The other day I was walking with God and processing my hurt over a friendship that has greatly faded under the intense rays of distance and neglect. It was some healthy, gut-level vulnerability as I expressed my frustration and disappointment and confessed my need to surrender – yet again – my emotions and unmet expectations at His feet. As I walked the mulched trails, I went back and forth between surrendering my feelings and wallowing in them a little longer. I muttered some indictment about actions speaking louder than words, blah, blah, blah.
After one pretty decent wallowing when I was finally quiet for a second, I sensed God asking me a question. I should have kept muttering like usual but I stopped to listen…

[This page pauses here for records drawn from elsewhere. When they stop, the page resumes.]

/-! ## The sequencer's own steps -/

/-- P1 step 5. -/
theorem test_step_init : (next? (step { p1Emit with seq := .init, node := [] })).map (fun t => (t.node, t.seq)) = some (tree1, .emit) := by
  decide
/-- P1 step 6; V-D9, the clamp cuts 17 to 2. -/
theorem test_step_emit :
    (next? (step p1Emit)).map (fun t => (t.outBits, t.replCnt, t.advCnt, t.seq)) = some (bits "101000001", 1, 0, .adv) ∧
    (next? (step { State.reset with seq := .emit, winPos := 2, aheadBytes := 2, matchLen := 17, matchPos := 1 })).map
        (fun t => (t.outBits, t.matchLen, t.replCnt)) = some (bits "000000000010000", 2, 2) := by decide

/-! ## Trees that meet the shape and the order -/

/-- Program P4 after its second advance: three nodes. -/
def t3 : State :=
  { State.reset with window := abWindow, node := [(1, nd 1024 3 2), (2, nd 1 0 0), (3, nd 1 0 0), (1024, nd 0 0 1)] }

theorem t3_other (n : NodeIx) : n = 1 ∨ n = 2 ∨ n = 3 ∨ n = 1024 ∨ t3.nodeAt n = NodeRec.zero := by revert n; decide +kernel

theorem t3_small (n : NodeIx) : (t3.nodeAt n).parent = 0 ∨ n = 1 ∨ n = 2 ∨ n = 3 := by revert n; decide +kernel

theorem t3_live {n : NodeIx} (h : liveIn t3.nodeAt n) : n = 1 ∨ n = 2 ∨ n = 3 := (t3_small n).resolve_left h.2.2
theorem t3_live1 : liveIn t3.nodeAt 1 := by unfold liveIn; decide
theorem t3_live2 : liveIn t3.nodeAt 2 := by unfold liveIn; decide
theorem t3_live3 : liveIn t3.nodeAt 3 := by unfold liveIn; decide

theorem t3_linked {n : NodeIx} (h : linkedIn t3.nodeAt n) : n = 1024 ∨ n = 1 ∨ n = 2 ∨ n = 3 := h.imp id t3_live

theorem test_t3_shape : TreeShape t3.nodeAt where
  root    := by decide
  scratch := by decide
  dead    := by decide +kernel
  up      := by
    intro n h
    rcases t3_live h with rfl | rfl | rfl
    · exact ⟨.inl (by decide), by decide⟩
    · exact ⟨.inr t3_live1, by decide⟩
    · exact ⟨.inr t3_live1, by decide⟩
  small   := by
    intro p h hc
    rcases t3_linked h with rfl | rfl | rfl | rfl
    · exact absurd hc (by decide)
    · exact ⟨t3_live3, by decide⟩
    · exact absurd hc (by decide)
    · exact absurd hc (by decide)
  large   := by
    intro p h hc
    rcases t3_linked h with rfl | rfl | rfl | rfl
    · exact ⟨t3_live1, by decide⟩
    · exact ⟨t3_live2, by decide⟩
    · exact absurd hc (by decide)
    · exact absurd hc (by decide)
  apart   := by
    intro p h
    rcases t3_linked h with rfl | rfl | rfl | rfl <;> decide
  rank    := ⟨fun n => if n = 1 then 1 else if n = 1024 then 0 else 2, by
    intro n h
    rcases t3_live h with rfl | rfl | rfl <;> decide⟩

theorem t3_under {c n : NodeIx} (hc : c = 2 ∨ c = 3) (h : Under t3.nodeAt c n) : n = c := by
  induction h with
  | here => rfl
  | step n hl _ ih =>
    exfalso
    rcases t3_live hl with rfl | rfl | rfl <;> rcases hc with rfl | rfl <;> revert ih <;> decide

theorem test_t3_ordered : Ordered t3.nodeAt t3.window := by
  intro t h
  rcases t3_live h with rfl | rfl | rfl
  · refine ⟨fun _ n hn => ?_, fun _ n hn => ?_⟩
    · have e : n = 3 := t3_under (.inr rfl) hn
      subst e; decide +kernel
    · have e : n = 2 := t3_under (.inl rfl) hn
      subst e; decide +kernel
  · exact ⟨fun hc => absurd hc (by decide), fun hc => absurd hc (by decide)⟩
  · exact ⟨fun hc => absurd hc (by decide), fun hc => absurd hc (by decide)⟩


theorem t1_live {n : NodeIx} (h : liveIn p1Emit.nodeAt n) : n = 1 := by
  have small : ∀ n : NodeIx, (p1Emit.nodeAt n).parent = 0 ∨ n = 1 := by decide +kernel
  exact (small n).resolve_left h.2.2

theorem t1_live1 : liveIn p1Emit.nodeAt 1 := by unfold liveIn; decide

theorem test_t1_shape : TreeShape p1Emit.nodeAt where
  root    := by decide
  scratch := by decide
  dead    := by decide +kernel
  up      := by
    intro n h
    obtain rfl := t1_live h
    exact ⟨.inl (by decide), by decide⟩
  small   := by
    intro p h hc
    rcases h.imp id t1_live with rfl | rfl <;> exact absurd hc (by decide)
  large   := by
    intro p h hc
    rcases h.imp id t1_live with rfl | rfl
    · exact ⟨t1_live1, by decide⟩
    · exact absurd hc (by decide)
  apart   := by
    intro p h
    rcases h.imp id t1_live with rfl | rfl <;> decide
  rank    := ⟨fun n => n.val % 1024, by
    intro n h
    obtain rfl := t1_live h
    decide⟩

theorem test_t1_ordered : Ordered p1Emit.nodeAt p1Emit.window := by
  intro t h
  obtain rfl := t1_live h
  exact ⟨fun hc => absurd hc (by decide), fun hc => absurd hc (by decide)⟩

theorem posToNode_eq {p q : Pos} (h : posToNode p = posToNode q) : p = q :=
  BitVec.eq_of_toNat_eq (by simpa [posToNode] using h)

theorem test_t3_window : liveWithin t3.nodeAt 3 1007 ∧ anchored t3.nodeAt 3 := by
  refine ⟨fun p h => ?_, ?_⟩
  · rcases t3_live h with e | e | e
    · obtain rfl := posToNode_eq (q := 1) e; decide
    · obtain rfl := posToNode_eq (q := 2) e; decide
    · obtain rfl := posToNode_eq (q := 3) e; decide
  · exact t3_live3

“So …. you are angry with this person for doing to you what you do to me?”
I could almost see the twinkle in God’s eye around the log in my own. It was said in complete love and grace, with a decent dose of smirk. (God and I speak smirk a lot.)
And He disarmed me. With His love. And His truth.

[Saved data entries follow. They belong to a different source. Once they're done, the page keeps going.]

-- ==== Sys2Proof/Decode.lean ====
section
/-! DEFINITION. Decoding and encoding (spec/30_encoding.md). A tag byte is read in one of two places: while
`count < target` the priority decode of R81 reads it as an opcode; at the completion check the only thing recognised
is the full END marker (R88, R181, R184). So there are two decoders, `decodeOpcode` and `decodeMarker`. -/

namespace Sys2Proof

/-- The six opcodes the priority decode selects among (R81). -/
inductive Opcode where
  | rgb | rgba | index | diff | luma | run
  deriving DecidableEq, Repr

/-- Why `decodeOpcode` gives no instruction. There is no illegal tag (R90), so bytes can only be missing. -/
inductive OpcodeReject where
  /-- There is no tag byte (R103). -/
  | exhausted
  /-- The tag is there and an operand byte is missing (R105). -/
  | truncated
  deriving DecidableEq, Repr

/-- Why `decodeMarker` gives no instruction. -/
inductive MarkerReject where
  /-- The bytes do not start with a full END marker (R181, R183). -/
  | notMarker
  deriving DecidableEq, Repr

/-- `t[lo+w-1:lo]`, an unsigned field of a byte (R8). -/
def field (t : Byte) (lo w : Nat) : BitVec w := t.extractLsb' lo w

/-- `zext(f) - bias`, the integer a biased field stands for (R9, R89). -/
def unbias {w : Nat} (bias : Nat) (f : BitVec w) : Int := (f.toNat : Int) - (bias : Int)

/-- The field that stands for the delta `d` (R94: `d + bias`). -/
def rebias (w : Nat) (b : Nat) (d : Int) : BitVec w := BitVec.ofNat w (d + (b : Int)).toNat

/-- The priority decode of R81: the first pattern that matches wins. The last line is RUN, since only tags with
top bits `11` are left there. -/
def classify (t : Byte) : Opcode :=
  if t = 0b11111110#8 then .rgb
  else if t = 0b11111111#8 then .rgba
  else if field t 6 2 = 0b00#2 then .index
  else if field t 6 2 = 0b01#2 then .diff
  else if field t 6 2 = 0b10#2 then .luma
  else .run

/-- `Length(t)`: the opcode's length in bytes, from the tag alone (R92). -/
def tagLength (t : Byte) : Nat :=
  if t = 0xFE#8 then 4
  else if t = 0xFF#8 then 5
  else if field t 6 2 = 0b10#2 then 2
  else 1

/-- The 8 bytes of the END marker (R88). -/
def endMarkerBytes : List Byte := [0x00, 0x00, 0x00, 0x00, 0x00, 0x00, 0x00, 0x01]

/-- The opcode at the front of `bs` (R81 to R87, R89). Bytes behind it are not looked at. -/
def decodeOpcode : List Byte → Except OpcodeReject Instr
  | [] => .error .exhausted
  | t :: rest =>
    match classify t with
    | .rgb =>
      match rest with
      | r :: g :: b :: _ => .ok (.rgb r g b)
      | _ => .error .truncated
    | .rgba =>
      match rest with
      | r :: g :: b :: a :: _ => .ok (.rgba r g b a)
      | _ => .error .truncated
    | .index => .ok (.index (field t 0 6))
    | .diff => .ok (.diff (unbias 2 (field t 4 2)) (unbias 2 (field t 2 2)) (unbias 2 (field t 0 2)))
    | .luma =>
      match rest with
      | u :: _ => .ok (.luma (unbias 32 (field t 0 6)) (unbias 8 (field u 4 4)) (unbias 8 (field u 0 4)))
      | [] => .error .truncated
    | .run => .ok (.run ((field t 0 6).toNat + 1))

/-- The END marker at the front of `bs` (R88, R181). -/
def decodeMarker (bs : List Byte) : Except MarkerReject Instr :=
  if bs.take 8 = endMarkerBytes then .ok .endMarker else .error .notMarker

/-- How many bytes the instruction has (R80). -/
def Instr.length : Instr → Nat
  | .rgb _ _ _ => 4
  | .rgba _ _ _ _ => 5
  | .index _ => 1
  | .diff _ _ _ => 1
  | .luma _ _ _ => 2
  | .run _ => 1
  | .endMarker => 8

/-- The bytes of an instruction, in payload order (R82 to R88; R94, column "bytes"). -/
def encode : Instr → List Byte
  | .rgb r g b => [0xFE, r, g, b]
  | .rgba r g b a => [0xFF, r, g, b, a]
  | .index i => [0b00#2 ++ i]
  | .diff dr dg db => [0b01#2 ++ rebias 2 2 dr ++ rebias 2 2 dg ++ rebias 2 2 db]
  | .luma dg drg dbg => [0b10#2 ++ rebias 6 32 dg, rebias 4 8 drg ++ rebias 4 8 dbg]
  | .run k => [0b11#2 ++ BitVec.ofNat 6 (k - 1)]
  | .endMarker => endMarkerBytes

/-- One line of a program in the assembler syntax of R94, without its header line. -/
inductive AsmLine where
  /-- A mnemonic line. -/
  | instr (i : Instr)
  /-- `.byte v, ...`: raw bytes. -/
  | bytes (bs : List Byte)
  deriving DecidableEq, Repr

/-- The text of an instruction (R94, column "syntax"). -/
def Instr.asm : Instr → String
  | .rgb r g b => "RGB " ++ toString r.toNat ++ ", " ++ toString g.toNat ++ ", " ++ toString b.toNat
  | .rgba r g b a =>
    "RGBA " ++ toString r.toNat ++ ", " ++ toString g.toNat ++ ", " ++ toString b.toNat ++ ", " ++ toString a.toNat
  | .index i => "INDEX " ++ toString i.toNat
  | .diff dr dg db => "DIFF " ++ toString dr ++ ", " ++ toString dg ++ ", " ++ toString db
  | .luma dg drg dbg => "LUMA " ++ toString dg ++ ", " ++ toString drg ++ ", " ++ toString dbg
  | .run k => "RUN " ++ toString k
  | .endMarker => "END"

/-- The bytes of one line; an operand outside its range is refused, never wrapped (R94). -/
def assembleLine : AsmLine → Option (List Byte)
  | .instr i => if i.wellFormed then some (encode i) else none
  | .bytes bs => some bs

/-- The payload of a program (R94); one bad line refuses the program. -/
def assemble : List AsmLine → Option (List Byte)
  | [] => some []
  | l :: ls =>
    match assembleLine l, assemble ls with
    | some bs, some rest => some (bs ++ rest)
    | _, _ => none

/-- The 8 bytes (the longest instruction) of a table word: byte `i` is bits `8i+7..8i`; bits from `nbits` up are 0. -/
def tableBytes (nbits w : Nat) : List Byte :=
  (List.range 8).map fun i => BitVec.ofNat 8 ((w % 2 ^ nbits) >>> (8 * i))

/-- The instruction a table word holds. Only the END row has the marker's 8 bytes; it is read as the completion
check reads it, every other word as the priority decode reads it. -/
def decodeTableWord (nbits w : Nat) : Option Instr :=
  match decodeMarker (tableBytes nbits w) with
  | .ok i => some i
  | .error .notMarker =>
    match decodeOpcode (tableBytes nbits w) with
    | .ok i => some i
    | .error .exhausted => none
    | .error .truncated => none

end Sys2Proof
end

In a moment, frustration and judgment leaked out of my heart and spirit. Into the empty spaces left behind, seeped compassion and grace.
This is forgiveness. This is the changing of the heart that occurs when forgiveness is given and when forgiveness is received. It is the forgiveness that is only possible when we remember how we are forgiven and extend that forgiveness to our fellow misfits and sojourners.

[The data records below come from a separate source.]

-- ==== Sys2Proof/Laws/Ops.lean ====
section
/-! SUPPORT. One lemma per shared operation, saying everything it can do; later proofs cite these. -/

namespace Sys2Proof.Machine

/-- Everything a breach does: it leaves a mark, the first one, and the rest of the state as it was (R242). -/
theorem breach_eq (d : HostDuty) (s : State) :
    breach d s = { s with dutyBroken := some (s.dutyBroken.getD d) } := by
  obtain ⟨_, _, _, _, _, _, _, _, _, _, _, _, _, _, _ | _⟩ := s <;> rfl

/-- The slot just written reads as the pixel written (R56, R57). -/
@[simp] theorem cacheRead_cacheWrite_self (i : Slot) (p : Pixel) (s : State) :
    cacheRead i (cacheWrite i p s) = p := by
  simp [cacheRead]

/-- Every other slot reads as before (R57). -/
theorem cacheRead_cacheWrite_other {i j : Slot} (h : i ≠ j) (p : Pixel) (s : State) :
    cacheRead j (cacheWrite i p s) = cacheRead j s := by
  have : i.toNat ≠ j.toNat := fun e => h (BitVec.eq_of_toNat_eq e)
  simp [cacheRead, Vector.getElem_set_ne, this]

/-- After a commit of `p`, slot `j` holds `p` if it is `p`'s slot, and what it held otherwise (R108). -/
theorem cacheRead_commit (j : Slot) (p : Pixel) (s : State) :
    cacheRead j (commit p s) = if pixelHash p = j then p else cacheRead j s := by
  by_cases h : pixelHash p = j
  · subst h; simp [cacheRead]
  · have : (pixelHash p).toNat ≠ j.toNat := fun e => h (BitVec.eq_of_toNat_eq e)
    simp [cacheRead, Vector.getElem_set_ne, this, h]

@[simp] theorem raise_eq (e : ErrKind) (s : State) : raise e s = .next (raised e s) := rfl

/-- Everything an opcode's common end can do (R101, R107). -/
theorem produce_cases {n : Nat} {ps : List Pixel} {s t : State} (h : produce n ps s = .next t) :
    (s.target.toNat < s.count.toNat + ps.length ∧ t = raised .tooManyPixels s) ∨
    (s.count.toNat + ps.length ≤ s.target.toNat ∧ t = advance n (commitAll ps s)) := by
  unfold produce at h
  split at h
  · exact .inl ⟨‹_›, by simpa using h.symm⟩
  · exact .inr ⟨by omega, by simpa using h.symm⟩

/-- An opcode that fits commits its pixels and advances (R101). -/
theorem produce_fits {n : Nat} {ps : List Pixel} {s : State} (h : s.count.toNat + ps.length ≤ s.target.toNat) :
    produce n ps s = .next (advance n (commitAll ps s)) := if_neg (by omega)

/-- An opcode that does not fit raises TooManyPixels and commits nothing (R107). -/
theorem produce_overshoots {n : Nat} {ps : List Pixel} {s : State} (h : s.target.toNat < s.count.toNat + ps.length) :
    produce n ps s = .next (raised .tooManyPixels s) := if_pos h

/-- An opcode always answers a next state. -/
theorem produce_next (n : Nat) (ps : List Pixel) (s : State) : ∃ t, produce n ps s = .next t := by
  unfold produce
  split
  · exact ⟨_, rfl⟩
  · exact ⟨_, rfl⟩

/-- Everything the trailing policy can do (R183). -/
theorem trailing_cases {s t : State} (h : trailing s = .next t) :
    (s.config.trailing = .strict ∧ t = raised .tooManyPixels s) ∨
    (s.config.trailing = .ignoreTrailing ∧ t = finish s) := by
  unfold trailing at h
  split at h
  · exact .inl ⟨‹_›, by simpa using h.symm⟩
  · exact .inr ⟨‹_›, by simpa using h.symm⟩

end Sys2Proof.Machine
end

Because He first forgave us, we forgive one another.
Because He first loved us, we love one another. “We, though, are going to love—love and be loved. First we were loved, now we love. He loved us first.” I John 4:19
“God is not merely, like the Prodigal Son’s father, on the way to us; he is there at the heart… God’s loving kindness is there ahead of us. Forgiveness is never a matter of persuading God of something but of discovering for myself that there is no distance to be crossed, except that longest journey to that which gives truth and reality to my very self.” – Rowan Williams
My walk in the woods was that longest journey. God’s loving kindness was, indeed, ahead of me.